Goal of the exercise
With the line containing "(R170, R171). -/" as the start and the line containing "diskOwed : List DiskOwed" as the end, transcribe that span of the entries below exactly, including both.

Extracted material
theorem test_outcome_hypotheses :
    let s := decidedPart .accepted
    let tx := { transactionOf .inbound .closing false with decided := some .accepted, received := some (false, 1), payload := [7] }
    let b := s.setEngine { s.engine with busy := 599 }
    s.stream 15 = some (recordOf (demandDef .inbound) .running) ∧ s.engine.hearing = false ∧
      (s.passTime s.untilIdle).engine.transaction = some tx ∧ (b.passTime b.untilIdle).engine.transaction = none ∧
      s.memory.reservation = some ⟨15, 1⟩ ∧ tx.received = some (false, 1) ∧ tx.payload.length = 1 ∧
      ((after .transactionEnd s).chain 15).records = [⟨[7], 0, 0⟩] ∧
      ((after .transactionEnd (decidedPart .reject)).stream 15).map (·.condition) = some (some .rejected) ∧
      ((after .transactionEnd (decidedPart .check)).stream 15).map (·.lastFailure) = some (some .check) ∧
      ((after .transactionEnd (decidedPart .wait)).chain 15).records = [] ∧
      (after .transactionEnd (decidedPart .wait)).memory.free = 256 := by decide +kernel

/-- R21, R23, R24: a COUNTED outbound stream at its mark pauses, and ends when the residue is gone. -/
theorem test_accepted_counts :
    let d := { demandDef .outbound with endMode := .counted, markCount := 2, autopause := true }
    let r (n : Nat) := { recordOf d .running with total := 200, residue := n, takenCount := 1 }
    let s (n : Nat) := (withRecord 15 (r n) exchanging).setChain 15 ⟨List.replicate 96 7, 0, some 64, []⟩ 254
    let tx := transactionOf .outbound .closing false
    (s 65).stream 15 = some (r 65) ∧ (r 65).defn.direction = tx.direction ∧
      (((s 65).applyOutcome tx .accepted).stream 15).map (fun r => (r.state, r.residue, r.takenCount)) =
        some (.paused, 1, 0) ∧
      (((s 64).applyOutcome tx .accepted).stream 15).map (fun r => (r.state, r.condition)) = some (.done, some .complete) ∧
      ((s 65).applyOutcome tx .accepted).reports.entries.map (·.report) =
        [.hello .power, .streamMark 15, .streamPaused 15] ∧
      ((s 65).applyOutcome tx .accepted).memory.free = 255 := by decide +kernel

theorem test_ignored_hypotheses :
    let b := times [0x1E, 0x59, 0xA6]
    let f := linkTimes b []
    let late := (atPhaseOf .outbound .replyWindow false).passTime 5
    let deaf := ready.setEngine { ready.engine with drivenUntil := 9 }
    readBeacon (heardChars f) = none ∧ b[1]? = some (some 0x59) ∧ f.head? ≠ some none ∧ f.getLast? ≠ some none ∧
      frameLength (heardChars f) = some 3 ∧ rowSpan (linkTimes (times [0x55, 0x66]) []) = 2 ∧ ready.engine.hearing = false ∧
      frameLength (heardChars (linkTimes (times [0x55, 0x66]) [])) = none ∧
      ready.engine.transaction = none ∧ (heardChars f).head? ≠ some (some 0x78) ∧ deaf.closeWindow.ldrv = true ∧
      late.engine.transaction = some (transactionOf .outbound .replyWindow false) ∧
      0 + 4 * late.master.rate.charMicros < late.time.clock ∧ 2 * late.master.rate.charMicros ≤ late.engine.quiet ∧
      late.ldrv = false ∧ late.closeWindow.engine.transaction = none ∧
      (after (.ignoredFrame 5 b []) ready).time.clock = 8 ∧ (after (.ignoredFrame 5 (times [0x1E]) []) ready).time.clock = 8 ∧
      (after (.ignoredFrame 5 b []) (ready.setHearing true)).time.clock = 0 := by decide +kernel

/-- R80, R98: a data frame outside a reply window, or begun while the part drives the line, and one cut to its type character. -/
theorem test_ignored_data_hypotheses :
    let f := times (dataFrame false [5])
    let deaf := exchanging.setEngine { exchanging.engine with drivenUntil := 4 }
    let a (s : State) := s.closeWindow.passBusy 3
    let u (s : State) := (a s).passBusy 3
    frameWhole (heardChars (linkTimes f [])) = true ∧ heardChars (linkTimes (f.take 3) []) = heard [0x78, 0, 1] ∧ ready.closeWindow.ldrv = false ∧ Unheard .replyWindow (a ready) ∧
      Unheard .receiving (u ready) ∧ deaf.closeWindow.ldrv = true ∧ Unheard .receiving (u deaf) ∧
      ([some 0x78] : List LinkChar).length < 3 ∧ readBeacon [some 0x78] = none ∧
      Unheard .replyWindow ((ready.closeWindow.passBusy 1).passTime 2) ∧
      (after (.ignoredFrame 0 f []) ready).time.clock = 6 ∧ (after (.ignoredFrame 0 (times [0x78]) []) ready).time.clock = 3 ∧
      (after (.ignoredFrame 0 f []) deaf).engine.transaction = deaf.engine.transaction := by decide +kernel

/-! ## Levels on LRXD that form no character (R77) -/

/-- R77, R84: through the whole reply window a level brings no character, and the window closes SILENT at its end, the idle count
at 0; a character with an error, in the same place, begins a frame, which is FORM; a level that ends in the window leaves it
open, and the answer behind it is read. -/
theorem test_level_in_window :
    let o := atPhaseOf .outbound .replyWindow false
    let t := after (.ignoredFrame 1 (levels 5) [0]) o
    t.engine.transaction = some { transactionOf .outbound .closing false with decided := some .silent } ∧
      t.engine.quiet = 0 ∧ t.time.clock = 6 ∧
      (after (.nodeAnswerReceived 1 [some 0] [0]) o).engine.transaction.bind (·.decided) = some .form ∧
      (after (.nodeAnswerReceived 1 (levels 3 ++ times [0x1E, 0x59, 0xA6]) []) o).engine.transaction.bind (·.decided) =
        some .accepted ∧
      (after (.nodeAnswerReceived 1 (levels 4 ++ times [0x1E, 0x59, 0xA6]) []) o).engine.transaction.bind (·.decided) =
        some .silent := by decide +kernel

==

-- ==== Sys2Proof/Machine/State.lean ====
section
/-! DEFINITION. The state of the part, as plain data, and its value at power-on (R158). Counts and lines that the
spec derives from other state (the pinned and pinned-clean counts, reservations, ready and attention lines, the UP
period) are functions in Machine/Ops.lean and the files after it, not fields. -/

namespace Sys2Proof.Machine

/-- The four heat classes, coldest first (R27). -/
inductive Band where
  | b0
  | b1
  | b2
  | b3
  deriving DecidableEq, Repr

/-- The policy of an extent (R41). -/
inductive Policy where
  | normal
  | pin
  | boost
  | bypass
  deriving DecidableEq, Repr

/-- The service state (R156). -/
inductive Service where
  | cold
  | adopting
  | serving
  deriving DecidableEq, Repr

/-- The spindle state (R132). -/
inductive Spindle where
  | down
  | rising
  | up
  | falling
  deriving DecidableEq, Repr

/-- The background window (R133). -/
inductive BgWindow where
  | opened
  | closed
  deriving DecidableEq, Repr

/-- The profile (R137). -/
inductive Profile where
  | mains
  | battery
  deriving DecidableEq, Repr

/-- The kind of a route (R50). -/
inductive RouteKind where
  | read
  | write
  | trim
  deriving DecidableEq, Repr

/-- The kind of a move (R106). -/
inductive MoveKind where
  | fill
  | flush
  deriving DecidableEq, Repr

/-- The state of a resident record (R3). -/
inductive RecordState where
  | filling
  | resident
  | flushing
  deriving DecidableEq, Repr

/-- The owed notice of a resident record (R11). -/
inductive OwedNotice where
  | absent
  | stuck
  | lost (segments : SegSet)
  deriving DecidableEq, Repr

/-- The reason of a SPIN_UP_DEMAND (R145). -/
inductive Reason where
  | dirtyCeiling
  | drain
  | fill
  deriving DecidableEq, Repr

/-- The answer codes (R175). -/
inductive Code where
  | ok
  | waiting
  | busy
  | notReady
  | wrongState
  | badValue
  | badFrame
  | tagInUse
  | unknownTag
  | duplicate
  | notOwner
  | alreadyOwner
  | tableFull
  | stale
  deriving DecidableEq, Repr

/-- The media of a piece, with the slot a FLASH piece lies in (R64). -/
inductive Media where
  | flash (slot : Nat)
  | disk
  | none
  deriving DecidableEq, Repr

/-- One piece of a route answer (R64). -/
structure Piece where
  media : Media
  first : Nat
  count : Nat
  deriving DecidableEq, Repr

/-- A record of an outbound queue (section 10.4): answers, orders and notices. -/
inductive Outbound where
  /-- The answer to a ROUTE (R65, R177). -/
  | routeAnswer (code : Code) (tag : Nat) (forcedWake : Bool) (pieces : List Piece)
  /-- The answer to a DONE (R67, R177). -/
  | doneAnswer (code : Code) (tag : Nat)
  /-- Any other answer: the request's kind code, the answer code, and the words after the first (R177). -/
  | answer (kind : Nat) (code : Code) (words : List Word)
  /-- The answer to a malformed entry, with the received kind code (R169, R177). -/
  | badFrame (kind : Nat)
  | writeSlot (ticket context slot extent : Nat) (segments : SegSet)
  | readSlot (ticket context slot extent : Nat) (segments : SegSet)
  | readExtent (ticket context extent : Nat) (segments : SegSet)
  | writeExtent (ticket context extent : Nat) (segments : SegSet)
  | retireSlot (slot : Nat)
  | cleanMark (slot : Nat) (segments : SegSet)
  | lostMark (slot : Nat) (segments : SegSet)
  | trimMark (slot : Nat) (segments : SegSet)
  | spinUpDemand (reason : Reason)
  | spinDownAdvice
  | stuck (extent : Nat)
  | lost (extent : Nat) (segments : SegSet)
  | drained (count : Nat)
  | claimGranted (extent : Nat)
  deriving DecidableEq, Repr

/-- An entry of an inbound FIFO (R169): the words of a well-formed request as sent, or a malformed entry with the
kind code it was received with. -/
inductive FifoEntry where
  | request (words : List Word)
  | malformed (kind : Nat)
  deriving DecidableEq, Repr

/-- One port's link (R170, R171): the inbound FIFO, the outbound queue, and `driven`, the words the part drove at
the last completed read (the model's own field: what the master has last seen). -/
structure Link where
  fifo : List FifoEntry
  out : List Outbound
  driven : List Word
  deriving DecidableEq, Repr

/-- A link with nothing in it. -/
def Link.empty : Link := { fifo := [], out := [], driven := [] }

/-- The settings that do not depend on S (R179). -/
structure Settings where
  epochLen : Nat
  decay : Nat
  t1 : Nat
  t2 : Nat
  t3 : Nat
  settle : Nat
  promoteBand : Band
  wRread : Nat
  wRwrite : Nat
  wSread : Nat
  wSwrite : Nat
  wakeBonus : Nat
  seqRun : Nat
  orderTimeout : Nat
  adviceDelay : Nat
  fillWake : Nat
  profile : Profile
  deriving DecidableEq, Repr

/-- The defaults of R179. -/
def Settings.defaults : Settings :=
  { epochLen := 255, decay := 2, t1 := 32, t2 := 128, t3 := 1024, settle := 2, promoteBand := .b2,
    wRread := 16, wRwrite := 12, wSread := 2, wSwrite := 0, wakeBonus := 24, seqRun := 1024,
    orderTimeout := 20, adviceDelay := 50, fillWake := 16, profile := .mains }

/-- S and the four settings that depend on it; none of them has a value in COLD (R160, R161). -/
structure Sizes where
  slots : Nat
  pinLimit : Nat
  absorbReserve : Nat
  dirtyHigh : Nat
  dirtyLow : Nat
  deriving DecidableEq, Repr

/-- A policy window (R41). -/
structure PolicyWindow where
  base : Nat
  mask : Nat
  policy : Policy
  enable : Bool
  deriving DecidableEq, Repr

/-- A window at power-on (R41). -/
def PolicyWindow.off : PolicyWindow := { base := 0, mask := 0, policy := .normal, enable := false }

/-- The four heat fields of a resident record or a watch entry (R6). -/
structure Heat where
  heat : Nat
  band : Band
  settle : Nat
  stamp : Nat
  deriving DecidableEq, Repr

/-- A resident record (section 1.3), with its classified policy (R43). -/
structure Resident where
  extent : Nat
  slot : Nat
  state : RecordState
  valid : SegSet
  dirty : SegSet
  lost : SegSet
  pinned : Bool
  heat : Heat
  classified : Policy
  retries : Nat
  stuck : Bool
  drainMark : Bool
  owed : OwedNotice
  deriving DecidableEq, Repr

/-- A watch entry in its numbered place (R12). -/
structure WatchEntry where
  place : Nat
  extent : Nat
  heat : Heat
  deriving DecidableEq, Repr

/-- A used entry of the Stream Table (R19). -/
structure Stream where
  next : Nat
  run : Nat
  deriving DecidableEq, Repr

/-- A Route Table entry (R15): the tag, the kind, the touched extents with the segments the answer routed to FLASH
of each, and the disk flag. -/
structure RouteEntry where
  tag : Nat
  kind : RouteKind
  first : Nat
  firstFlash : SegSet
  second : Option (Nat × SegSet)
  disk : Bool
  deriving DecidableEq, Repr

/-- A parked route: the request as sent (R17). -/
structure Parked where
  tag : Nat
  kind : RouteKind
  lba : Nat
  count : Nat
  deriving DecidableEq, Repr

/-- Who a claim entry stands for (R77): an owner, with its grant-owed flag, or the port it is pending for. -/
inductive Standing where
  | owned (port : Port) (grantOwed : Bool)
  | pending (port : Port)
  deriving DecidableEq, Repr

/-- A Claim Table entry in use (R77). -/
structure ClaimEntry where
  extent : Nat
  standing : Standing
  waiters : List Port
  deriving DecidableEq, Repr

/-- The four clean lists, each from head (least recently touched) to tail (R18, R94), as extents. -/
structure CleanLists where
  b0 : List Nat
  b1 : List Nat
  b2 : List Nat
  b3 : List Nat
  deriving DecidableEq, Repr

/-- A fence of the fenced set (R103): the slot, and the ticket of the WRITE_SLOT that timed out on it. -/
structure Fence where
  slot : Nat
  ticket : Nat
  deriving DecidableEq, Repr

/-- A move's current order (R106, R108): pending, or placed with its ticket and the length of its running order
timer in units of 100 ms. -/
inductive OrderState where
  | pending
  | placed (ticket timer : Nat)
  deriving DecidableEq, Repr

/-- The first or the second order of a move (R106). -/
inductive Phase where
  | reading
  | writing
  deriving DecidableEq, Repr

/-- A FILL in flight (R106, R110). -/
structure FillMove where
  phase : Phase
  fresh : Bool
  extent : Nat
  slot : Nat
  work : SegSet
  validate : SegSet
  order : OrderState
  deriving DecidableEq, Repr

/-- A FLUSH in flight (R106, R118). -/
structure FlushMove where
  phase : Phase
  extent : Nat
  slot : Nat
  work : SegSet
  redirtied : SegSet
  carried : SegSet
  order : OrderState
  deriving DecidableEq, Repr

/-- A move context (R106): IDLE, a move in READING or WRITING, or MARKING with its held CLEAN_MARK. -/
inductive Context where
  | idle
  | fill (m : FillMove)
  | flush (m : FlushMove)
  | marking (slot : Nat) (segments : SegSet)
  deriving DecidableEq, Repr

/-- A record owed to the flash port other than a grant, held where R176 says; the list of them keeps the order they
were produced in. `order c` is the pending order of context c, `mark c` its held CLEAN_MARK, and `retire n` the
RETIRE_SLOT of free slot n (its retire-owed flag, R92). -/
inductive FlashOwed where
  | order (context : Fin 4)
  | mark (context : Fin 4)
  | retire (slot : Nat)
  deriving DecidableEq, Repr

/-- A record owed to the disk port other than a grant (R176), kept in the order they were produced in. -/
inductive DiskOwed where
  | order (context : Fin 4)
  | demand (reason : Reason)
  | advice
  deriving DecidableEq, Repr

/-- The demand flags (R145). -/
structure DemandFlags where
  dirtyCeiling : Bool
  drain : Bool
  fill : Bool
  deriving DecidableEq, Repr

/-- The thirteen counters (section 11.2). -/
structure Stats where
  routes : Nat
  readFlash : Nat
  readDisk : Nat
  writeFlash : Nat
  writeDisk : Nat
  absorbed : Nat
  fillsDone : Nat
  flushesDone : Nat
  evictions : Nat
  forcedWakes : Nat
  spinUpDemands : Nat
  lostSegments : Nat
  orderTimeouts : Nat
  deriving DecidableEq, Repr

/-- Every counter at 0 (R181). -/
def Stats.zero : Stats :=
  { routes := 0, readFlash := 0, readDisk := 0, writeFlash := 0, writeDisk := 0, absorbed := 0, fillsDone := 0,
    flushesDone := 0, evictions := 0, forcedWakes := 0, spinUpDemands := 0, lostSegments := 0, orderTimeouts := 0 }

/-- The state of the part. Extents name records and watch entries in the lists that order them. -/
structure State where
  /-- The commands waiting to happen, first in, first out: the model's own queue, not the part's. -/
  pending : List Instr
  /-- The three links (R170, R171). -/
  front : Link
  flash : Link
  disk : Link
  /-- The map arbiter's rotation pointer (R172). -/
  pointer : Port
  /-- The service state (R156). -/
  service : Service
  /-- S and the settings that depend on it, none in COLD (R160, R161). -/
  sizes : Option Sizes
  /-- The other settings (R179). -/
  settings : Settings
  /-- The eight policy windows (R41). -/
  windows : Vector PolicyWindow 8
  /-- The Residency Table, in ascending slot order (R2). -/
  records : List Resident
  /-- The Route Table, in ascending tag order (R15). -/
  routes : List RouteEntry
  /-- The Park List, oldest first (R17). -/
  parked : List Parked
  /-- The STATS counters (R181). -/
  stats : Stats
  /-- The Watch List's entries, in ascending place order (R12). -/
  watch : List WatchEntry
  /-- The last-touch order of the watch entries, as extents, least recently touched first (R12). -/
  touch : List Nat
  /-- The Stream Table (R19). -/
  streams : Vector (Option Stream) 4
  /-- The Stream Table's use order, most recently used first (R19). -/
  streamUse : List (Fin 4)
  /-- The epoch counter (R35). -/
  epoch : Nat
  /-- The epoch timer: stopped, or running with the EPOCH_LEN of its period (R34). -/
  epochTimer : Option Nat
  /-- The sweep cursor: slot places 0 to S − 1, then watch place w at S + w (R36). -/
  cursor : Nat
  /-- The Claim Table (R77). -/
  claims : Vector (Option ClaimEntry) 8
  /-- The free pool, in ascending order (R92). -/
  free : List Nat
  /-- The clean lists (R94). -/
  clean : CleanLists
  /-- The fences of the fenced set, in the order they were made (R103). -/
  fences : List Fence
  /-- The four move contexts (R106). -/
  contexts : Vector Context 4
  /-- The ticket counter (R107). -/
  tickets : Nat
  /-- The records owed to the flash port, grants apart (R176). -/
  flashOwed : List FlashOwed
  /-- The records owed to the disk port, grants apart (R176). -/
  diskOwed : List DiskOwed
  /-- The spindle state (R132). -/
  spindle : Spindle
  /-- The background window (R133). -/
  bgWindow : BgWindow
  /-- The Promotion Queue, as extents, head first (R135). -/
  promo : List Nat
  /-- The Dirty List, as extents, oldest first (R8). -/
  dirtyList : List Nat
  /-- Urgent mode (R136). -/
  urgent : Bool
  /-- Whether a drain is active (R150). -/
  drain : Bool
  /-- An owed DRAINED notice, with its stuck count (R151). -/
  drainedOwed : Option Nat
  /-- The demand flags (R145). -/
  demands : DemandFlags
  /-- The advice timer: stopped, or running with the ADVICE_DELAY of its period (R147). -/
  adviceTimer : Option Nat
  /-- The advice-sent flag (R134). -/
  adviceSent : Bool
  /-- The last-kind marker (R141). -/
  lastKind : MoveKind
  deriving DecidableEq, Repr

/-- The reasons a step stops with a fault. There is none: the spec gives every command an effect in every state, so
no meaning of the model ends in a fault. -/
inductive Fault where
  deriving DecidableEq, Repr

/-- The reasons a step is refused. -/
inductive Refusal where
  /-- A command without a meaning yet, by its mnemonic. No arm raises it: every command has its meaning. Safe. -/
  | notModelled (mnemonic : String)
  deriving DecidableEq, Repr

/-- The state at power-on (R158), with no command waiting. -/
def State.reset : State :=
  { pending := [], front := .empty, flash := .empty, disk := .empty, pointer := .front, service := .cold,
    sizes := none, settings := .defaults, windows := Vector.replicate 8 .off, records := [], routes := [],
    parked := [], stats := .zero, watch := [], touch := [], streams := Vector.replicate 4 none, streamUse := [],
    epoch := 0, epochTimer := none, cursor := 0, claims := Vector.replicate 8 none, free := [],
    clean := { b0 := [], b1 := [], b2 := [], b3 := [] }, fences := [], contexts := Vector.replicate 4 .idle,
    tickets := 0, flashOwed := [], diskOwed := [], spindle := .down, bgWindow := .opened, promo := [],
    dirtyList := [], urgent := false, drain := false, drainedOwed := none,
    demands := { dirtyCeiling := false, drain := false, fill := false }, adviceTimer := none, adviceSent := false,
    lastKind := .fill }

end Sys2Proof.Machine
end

Answer below
  /-- The three links (R170, R171). -/
  front : Link
  flash : Link
  disk : Link
  /-- The map arbiter's rotation pointer (R172). -/
  pointer : Port
  /-- The service state (R156). -/
  service : Service
  /-- S and the settings that depend on it, none in COLD (R160, R161). -/
  sizes : Option Sizes
  /-- The other settings (R179). -/
  settings : Settings
  /-- The eight policy windows (R41). -/
  windows : Vector PolicyWindow 8
  /-- The Residency Table, in ascending slot order (R2). -/
  records : List Resident
  /-- The Route Table, in ascending tag order (R15). -/
  routes : List RouteEntry
  /-- The Park List, oldest first (R17). -/
  parked : List Parked
  /-- The STATS counters (R181). -/
  stats : Stats
  /-- The Watch List's entries, in ascending place order (R12). -/
  watch : List WatchEntry
  /-- The last-touch order of the watch entries, as extents, least recently touched first (R12). -/
  touch : List Nat
  /-- The Stream Table (R19). -/
  streams : Vector (Option Stream) 4
  /-- The Stream Table's use order, most recently used first (R19). -/
  streamUse : List (Fin 4)
  /-- The epoch counter (R35). -/
  epoch : Nat
  /-- The epoch timer: stopped, or running with the EPOCH_LEN of its period (R34). -/
  epochTimer : Option Nat
  /-- The sweep cursor: slot places 0 to S − 1, then watch place w at S + w (R36). -/
  cursor : Nat
  /-- The Claim Table (R77). -/
  claims : Vector (Option ClaimEntry) 8
  /-- The free pool, in ascending order (R92). -/
  free : List Nat
  /-- The clean lists (R94). -/
  clean : CleanLists
  /-- The fences of the fenced set, in the order they were made (R103). -/
  fences : List Fence
  /-- The four move contexts (R106). -/
  contexts : Vector Context 4
  /-- The ticket counter (R107). -/
  tickets : Nat
  /-- The records owed to the flash port, grants apart (R176). -/
  flashOwed : List FlashOwed
  /-- The records owed to the disk port, grants apart (R176). -/
  diskOwed : List DiskOwed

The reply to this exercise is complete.